(Data entries)
# # #
-- ==== Sys2Proof/Machine/Text.lean ====
section
/-! DEFINITION. The text syntax of R120: what a written argument stands for under the tag of its entry, and the words a
written descriptor stands for. The block reads no text; the host's tools do (log entry 18). -/

namespace Sys2Proof.Machine

/-- A written argument (R120). A string literal is the list of its characters. -/
inductive TextArg where
  /-- A string literal. -/
  | str (cs : List Char)
  /-- `u"…"`: 16-bit code units. -/
  | str16 (us : List Nat)
  /-- `U"…"`: 32-bit code units. -/
  | str32 (us : List Nat)
  /-- An integer literal. -/
  | int (v : Int)
  /-- A braced list of integer literals. -/
  | set (vs : List Int)
  /-- `bytes(h h …)`. -/
  | bytes (bs : List Nat)
  /-- `_`. -/
  | blank
  deriving DecidableEq, Repr

/-- The width of an integer literal under a scalar or varint tag, or of an element under an array tag: the tag's own
(R111). -/
def textWidth : Instr → Option Width
  | .si1 | .ui1 | .bol | .ar1 _ => some .w8
  | .si2 | .ui2 | .hlf | .sv2 | .uv2 | .ar2 _ => some .w16
  | .si4 | .ui4 | .flt | .tms | .sv4 | .uv4 | .ar4 _ => some .w32
  | .si8 | .ui8 | .dbl | .tmu | .sv8 | .uv8 | .ar8 _ => some .w64
  | .nil | .adr _ | .str _ | .st2 _ | .st4 _ | .bsc _ | .obj _ _ => none
  | .nop | .encode _ _ | .decode _ | .bell _ _ | .ack _ _ | .setCursors _ _ | .push _ | .pop | .peek _
  | .readReg _ | .writeReg _ _ | .softReset => none

/-- The argument a text stands for under an entry (R120): `WORD(w, v mod 2^w)` for an integer, `ELEMS` for a set, with
w the tag's width. A text that the entry's tag gives no width stands for no argument. -/
def TextArg.arg (i : Instr) : TextArg → Option Arg
  | .str cs => some (.data (.bytes (cs.map (fun c => BitVec.ofNat 8 c.toNat))))
  | .str16 us => some (.data (.units .u16 (us.map (BitVec.ofNat 16))))
  | .str32 us => some (.data (.units .u32 (us.map (BitVec.ofNat 32))))
  | .int v => (textWidth i).map (fun w => .data (.word w (BitVec.ofInt w.bits v)))
  | .set vs => (textWidth i).map (fun e => .data (.elems e (vs.map (BitVec.ofInt e.bits))))
  | .bytes bs => some (.data (.bytes (bs.map (BitVec.ofNat 8))))
  | .blank => some .absent

/-- The entry word of a written entry: `TAG | QUAL << 8` (R110, R120); none for a command. -/
def textEntry (i : Instr) : Option Entry :=
  match encode i with
  | .entry e => some e
  | .command _ => none

/-- A written ENCODE: its descriptor and its argument list (R120). -/
def textEncode (fields : List (Instr × TextArg)) : Option Instr := do
  let desc ← fields.mapM (fun f => textEntry f.1)
  let args ← fields.mapM (fun f => f.2.arg f.1)
  pure (.encode desc args)

/-- A written DECODE: its descriptor (R120). -/
def textDecode (entries : List Instr) : Option Instr := do
  let desc ← entries.mapM textEntry
  pure (.decode desc)

end Sys2Proof.Machine
end

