/-- A trailer that is there, as the word its two bytes make against the message's own hash. -/
theorem closeDec_of_two : Active.closeDec { st := s, msg := m } =
    let v : Active := { st := s.enter .hash, msg := m.ranTrailer s.params (s.ringBytes 2 m.cur) }
    if unle (s.ringBytes 2 m.cur) ≠ m.top.toNat then v.fail .invalidHash m.trailerIndex m.cur
    else if m.inner = [] then v.finishDec else (v.pop.enter .args).keep := by
  have havail : ¬ (Active.enter { st := s, msg := m } .hash).avail < 2 := Nat.not_lt.2 h
  have hword : trailerWord (s.bufRead m.cur) (s.bufRead (adv s.params.cap m.cur)) ≠ m.top ↔
      unle (s.ringBytes 2 m.cur) ≠ m.top.toNat := by
    rw [ne_eq, ← BitVec.toNat_inj, toNat_trailerWord]
    rfl
  rw [Active.closeDec, if_neg havail]
  cases hin : m.inner <;> simp [Active.consumeTrailer_twice, hword]

theorem closeDec_mismatch (hd : m.dir = .dec) (hword : unle (s.ringBytes 2 m.cur) ≠ m.top.toNat) :
    Active.closeDec { st := s, msg := m } = { s with
      hash := if m.inner = [] then m.hash0 else hashBytes s.params.hashMul m.hash0 (s.ringBytes 2 m.cur),
      dstate := .error, trace := s.trace ++ [.hash, .error], errKind := .invalidHash,
      errIndex := BitVec.ofNat 32 m.trailerIndex, errAddr := BitVec.ofNat 32 m.cur,
      response := responded .invalidHash .none, msg := none } := by
  rw [closeDec_of_two h, if_pos hword, Active.fail_dec _ _ _ _ (by simpa using hd)]
  simp [Message.ranTrailer_hash0, State.enter, State.raise, State.record, State.respond]

/-- The level-0 trailer that matches ends the command, with START past it and the values in the response (R326). -/
theorem closeDec_outermost (hword : unle (s.ringBytes 2 m.cur) = m.top.toNat) (hin : m.inner = []) :
    Active.closeDec { st := s, msg := m } = { s with
      start := BitVec.ofNat 32 (advN s.params.cap 2 m.cur), hash := m.hash0, dstate := initialState s.dmode,
      trace := s.trace ++ [.hash, initialState s.dmode], errKind := .none, errIndex := 0, errAddr := 0,
      response := responded .none (.values m.vals), msg := none } := by
  rw [closeDec_of_two h, if_neg (not_not.2 hword), if_pos hin, Message.ranTrailer_of_outermost hin]
  simp [Active.finishDec, State.enter, State.complete, State.record, State.respond, State.dmode]

/-- An inner trailer that matches closes its message and folds into the outer ones (R325, R330). -/
theorem closeDec_nested {l : Level} {outer : List Level} (hword : unle (s.ringBytes 2 m.cur) = m.top.toNat)
    (hin : m.inner = l :: outer) :
    Active.closeDec { st := s, msg := m } = { s with
      dstate := .args, trace := s.trace ++ [.hash, .args]
      msg := some { m with
        cur := advN s.params.cap 2 m.cur
        hash0 := hashBytes s.params.hashMul m.hash0 (s.ringBytes 2 m.cur)
        inner := outer.map (Level.ran s.params · (s.ringBytes 2 m.cur)) } } := by
  rw [closeDec_of_two h, if_neg (not_not.2 hword), if_neg (by simp [hin]), Message.ranTrailer_of_nested hin]
  simp [Active.pop, Active.enter, Active.keep, State.enter]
# # #
# Exercise details
Search the data above for lines holding "hashBytes" and copy each of them.

# Solution for this problem
      hash := if m.inner = [] then m.hash0 else hashBytes s.params.hashMul m.hash0 (s.ringBytes 2 m.cur),
        hash0 := hashBytes s.params.hashMul m.hash0 (s.ringBytes 2 m.cur)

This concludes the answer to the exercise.